**WHAT YOU SHOULD DO:**
Nothing but the lines from the one containing "chosen : Option FrameJob := none" to the end of the records below should be output, each exactly as written.

(Stored data)
§
/-- A finished replay entry (R296): its camera and frame, and the decoded planes. -/
structure Offer where
  frame : Nat := 0
  camera : Nat := 0
  sample : Nat := 0
  void : Bool := false
  truncated : Bool := false
  jpeg : Bool := false
  planes : List (List Nat) := []
deriving DecidableEq, Repr

/-- The replay decoder of a die (R295 to R304). -/
structure DecoderSt where
  /-- CSI_DEC_CTRL.ERR | R298 | 0 -/
  err : Bool := false
  /-- CSI_DEC_CTRL.HEAD | R295 | 0 -/
  head : BitVec 15 := 0
  /-- CSI_DEC_CTRL.TAIL | R295 | 0 -/
  tail : BitVec 15 := 0
  /-- an entry is being decoded | R295 | false -/
  busy : Bool := false
  /-- the entry's bytes | R295 | none -/
  entry : List Byte := []
  /-- status of the entry | R297 | 0 -/
  status : Byte := 0
  /-- data ended early | R298 | false -/
  trunc : Bool := false
  /-- the decoded planes after augmentation, row-major, and their size | R299, R301, R304 | none -/
  planes : List (List Nat) := []
  width : Nat := 0
  height : Nat := 0
  jpeg : Bool := false
  /-- finished entries waiting to be offered, with their CAP_OFF_NS | R296 | none -/
  offers : List (Offer × Nat) := []
deriving DecidableEq, Repr

/-- A frame that is received, waits for its pipeline or is in it (R281 to R288, R318). -/
structure FrameJob where
  camera : Nat := 0
  facet : Nat := 0
  /-- device frame k -/
  k : Nat := 0
  capture : Stamp := {}
  csiFn : Nat := 0
  /-- raw slot, 0 or 1 -/
  slot : Nat := 0
  /-- note flags gathered so far -/
  flags : Nat := 0
  /-- image lines and embedded-data lines received, and image lines padded, cut, zeroed or missing -/
  lines : Nat := 0
  emb : Nat := 0
  badLines : Nat := 0
  sample : Nat := 0
  replay : Bool := false
  void : Bool := false
  jpeg : Bool := false
  /-- decoded planes of a JPEG frame -/
  planes : List (List Nat) := []
  /-- the frame has been received whole, or the decoder has finished it -/
  ended : Bool := false
  /-- start instant: the reading, and the time since power-on -/
  start : Instant := 0
  startMono : Instant := 0
  /-- the arm of this frame failed -/
  paramErr : Bool := false
deriving DecidableEq, Repr

/-- A camera context (R281 to R288). -/
structure CamSt where
  /-- CSI_CAM_HEALTH.STALE | R283 | 0 -/
  stale : Byte := 0
  /-- CSI_CAM_HEALTH.FAULT | R285 | 0 -/
  fault : Byte := 0
  /-- CSI_CAM_HEALTH.SKIP | R282 | 0 -/
  skip : Byte := 0
  /-- CSI_CAM_HEALTH.LOST | R287 | 0 -/
  lost : Byte := 0
  /-- CSI_CAM_OK.COUNT | R288 | 0 -/
  ok : Word := 0
  /-- notes written since the image loaded | R288 | 0 -/
  noteSeq : Word := 0
  /-- statistics records written since the image loaded | R324 | 0 -/
  statSeq : Word := 0
  /-- device frame of the latest frame not dropped | R282 | none -/
  lastFrame : Option Nat := none
  /-- device frame of the latest Frame Start | R287 | none -/
  lastStart : Option Nat := none
  /-- the outage of R287 has been raised | R287 | false -/
  outage : Bool := false
  /-- device frames already examined for a Frame Start | R287 | 0 -/
  lostTo : Nat := 0
  /-- device frame of the frame being received | R285 | none -/
  cur : Option Nat := none
  /-- frames waiting for the pipeline, oldest first | R283 | none -/
  waiting : List FrameJob := []
deriving DecidableEq, Repr

/-- An image pipeline (ISP_PIPE_STATUS, ISP_PIPE_LAST). -/
structure PipeSt where
  /-- ISP_PIPE_STATUS.WAIT_FREE | R318 | 0 -/
  waitFree : Bool := false
  /-- ISP_PIPE_STATUS.FRAMES | R322 | 0 -/
  frames : BitVec 24 := 0
  /-- ISP_PIPE_LAST.DURATION_US | R322 | 0 -/
  durUs : Half := 0
  /-- ISP_PIPE_LAST.FRAME | R322 | 0 -/
  lastFrame : Half := 0
  /-- the frame in progress (BUSY, FACET) | R283 | none -/
  cur : Option FrameJob := none
  /-- a frame chosen under R283 that waits under R318 | R318 | none -/
  chosen : Option FrameJob := none
  /-- checker copies written since the image loaded | R319 | 0 -/
  chkSeq : Word := 0
deriving DecidableEq, Repr

/-- A Facet (ISP_FCTX). -/
structure FctxSt where
  /-- ARM | R326 | 0 -/
  arm : Bool := false
  /-- ARM_BANK | R326 | 0 -/
  armBank : Bool := false
  /-- ACTIVE | R326 | 0 -/
  active : Bool := false
  /-- HAS_PARAMS | R327 | 0 -/
  hasParams : Bool := false
  /-- ARM_ERR | R327 | 0 -/
  armErr : Bool := false
  /-- ERR_CAUSE | R327 | 0 -/
  errCause : BitVec 3 := 0
  /-- the bank in force as copied (PARAM_SEQ is its first word) | R326 | none -/
  bank : List Byte := []
deriving DecidableEq, Repr

/-- A temperature and voltage sensor (THM_SENS). -/
structure SensSt where
  temp : BitVec 11 := 0
  volt : BitVec 11 := 0
  valid : Bool := false
deriving DecidableEq, Repr

/-- What a planned fence is for (R411, R424, R442). -/
inductive FencePurpose where
  | repair | bist | update
deriving DecidableEq, Repr

/-- A planned fence that drains (R409): kind, global unit number, the end of its drain limit, and its purpose. -/
structure FenceReq where
  kind : UnitKind
  unit : Nat
  drainUntil : Instant
  purpose : FencePurpose
deriving DecidableEq, Repr

/-- A Lattice packet (R476). -/
structure Packet where
  kind : Nat := 0
  cls : Nat := 0
  vl : Nat := 0
  dst : Nat := 0
  src : Nat := 0
  word4 : Nat := 0
  tag : Nat := 0
  word12 : Nat := 0
  data : List Byte := []
deriving DecidableEq, Repr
§
**ANSWER SPACE:**
  chosen : Option FrameJob := none
  /-- checker copies written since the image loaded | R319 | 0 -/
  chkSeq : Word := 0
deriving DecidableEq, Repr

/-- A Facet (ISP_FCTX). -/
structure FctxSt where
  /-- ARM | R326 | 0 -/
  arm : Bool := false
  /-- ARM_BANK | R326 | 0 -/
  armBank : Bool := false
  /-- ACTIVE | R326 | 0 -/
  active : Bool := false
  /-- HAS_PARAMS | R327 | 0 -/
  hasParams : Bool := false
  /-- ARM_ERR | R327 | 0 -/
  armErr : Bool := false
  /-- ERR_CAUSE | R327 | 0 -/
  errCause : BitVec 3 := 0
  /-- the bank in force as copied (PARAM_SEQ is its first word) | R326 | none -/
  bank : List Byte := []
deriving DecidableEq, Repr

/-- A temperature and voltage sensor (THM_SENS). -/
structure SensSt where
  temp : BitVec 11 := 0
  volt : BitVec 11 := 0
  valid : Bool := false
deriving DecidableEq, Repr

/-- What a planned fence is for (R411, R424, R442). -/
inductive FencePurpose where
  | repair | bist | update
deriving DecidableEq, Repr

/-- A planned fence that drains (R409): kind, global unit number, the end of its drain limit, and its purpose. -/
structure FenceReq where
  kind : UnitKind
  unit : Nat
  drainUntil : Instant
  purpose : FencePurpose
deriving DecidableEq, Repr

/-- A Lattice packet (R476). -/
structure Packet where
  kind : Nat := 0
  cls : Nat := 0
  vl : Nat := 0
  dst : Nat := 0
  src : Nat := 0
  word4 : Nat := 0
  tag : Nat := 0
  word12 : Nat := 0
  data : List Byte := []
deriving DecidableEq, Repr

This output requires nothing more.